## WHAT THE TASK REQUIRES
Read through the entries below and return each line with the word "others".

▬▬▬▬▬▬▬▬▬▬

/-- Settles O42: a failing trial is forgotten but for the staging list; a passing one is committed and the grant released. -/
theorem commitAppliesAllOrNothing : Obligations.CommitAppliesAllOrNothing := by
  unfold Obligations.CommitAppliesAllOrNothing
  refine fun s h a => ⟨fun hother => State.exec_refused a (serveCommit_notHolder (by simpa using hother)), fun hholds => ?_⟩
  have holds : (s.take h.port).arb.holder = some h.port := by simpa using hholds
  have staging : (s.take h.port).arb.staging = s.arb.staging := by simp
  have run := Trial.run_take s h.port h.port s.arb.staging
  refine ⟨fun i st herror => ?_, fun tr hok => ?_⟩
  · change Trial.run h.port (Trial.start s) 0 s.arb.staging = _ at herror
    rw [herror, ← staging] at run
    obtain ⟨t, ht, hreply, harb, rest⟩ :=
      State.request_arbiter a (code := 0x1D) (cast := noCast) (serveCommit_error holds run)
    refine ⟨t, congrArg Host.Outcome.next ht, hreply, ?_, rest⟩
    rw [harb, State.take_arb, Arbiter.restarted_of_holds hholds, State.take_setup]
  · change Trial.run h.port (Trial.start s) 0 s.arb.staging = _ at hok
    obtain ⟨frame, others⟩ := Trial.run_st hok
    rw [hok, ← staging] at run
    have hserve := serveCommit_ok holds run
    rw [staging, State.take_arb, Arbiter.restarted_rooms] at hserve
    have hu : (tr.moved (s.take h.port).arb (s.take h.port).ports).st =
        { s.take h.port with timetables := tr.st.timetables } := by
      show { tr.st with arb := (s.take h.port).arb, ports := (s.take h.port).ports } = _
      rw [frame, State.take_eq]
      rfl
    rw [← State.take_arb, hu] at hserve
    have weq := State.committedWith_eq { s.take h.port with timetables := tr.st.timetables } s.arb.rooms h.port
    have wport := State.committedWith_port { s.take h.port with timetables := tr.st.timetables } s.arb.rooms h.port
    have wpressed := State.committedWith_repressed { s.take h.port with timetables := tr.st.timetables } s.arb.rooms h.port
    have wboards := State.committedWith_evaluated { s.take h.port with timetables := tr.st.timetables } s.arb.rooms h.port
    generalize State.committedWith _ s.arb.rooms h.port = w at hserve weq wport wpressed wboards
    have wport (q : Port) : w.port q = { (s.take h.port).port q with raised := (w.port q).raised } := wport q
    have wtables : w.timetables = tr.st.timetables := by rw [weq]
    refine ⟨{ w with arb := s.arb }, _, congrArg Host.Outcome.next (State.request_accepted a 0x1D _ _), ?_⟩
    rw [hserve]
    have warb : w.arb = s.arb.restarted h.port s.setup.arbiter.idleCode := by rw [weq, ← State.take_arb]
    have pressed : Repressed s w := Repressed.of_take ⟨wpressed.level, wpressed.pace⟩
    have boards : Evaluated s w (fun r => s.arb.rooms.contains r) (.port h.port) false :=
      wboards.of_before (s.take_evals _) (s.take_signs _) (s.take_setup _) (s.take_quiet _) (s.take_lines _)
    have released := w.release_released
    rw [warb, Arbiter.restarted_withdrawals] at released
    refine ⟨s.answer_replied h 0x1D _, ?frame, fun r hr hall => ?others, ⟨pressed.level, pressed.pace⟩,
      ⟨boards.boards, boards.signs, boards.quiet, boards.woken, boards.lines⟩, ?released,
      State.answer_portsAnswered (fun q => ?ports) _ _, ?whole⟩
    case frame =>
      have := congrArg (fun u : State => { u with arb := s.arb }) weq
      rwa [State.take_eq] at this
    case others =>
      have released : w.release.timetable r = w.timetable r := by rw [w.release_eq]; rfl
      exact (released.trans (congrArg (·[r]) wtables)).trans (others r hall)
    case released =>
      exact (released.of_before (s := { w with arb := s.arb }) rfl (by rw [warb, Arbiter.restarted_waiters])
        fun _ => rfl).updPort _ fun _ => rfl
    case ports =>
      show w.release.port q = _
      rw [w.release_port, wport]
      rfl
    case whole =>
      exact congrArg (fun u : State => { u with ports := ((s.take h.port).answer h.port 0x1D
        (okWith w.release (.committed s.arb.staging.length tr.removed))).ports }) w.release_eq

▬▬▬▬▬▬▬▬▬▬

## EXPECTED OUTPUT
    obtain ⟨frame, others⟩ := Trial.run_st hok
    refine ⟨s.answer_replied h 0x1D _, ?frame, fun r hr hall => ?others, ⟨pressed.level, pressed.pace⟩,
    case others =>
      exact (released.trans (congrArg (·[r]) wtables)).trans (others r hall)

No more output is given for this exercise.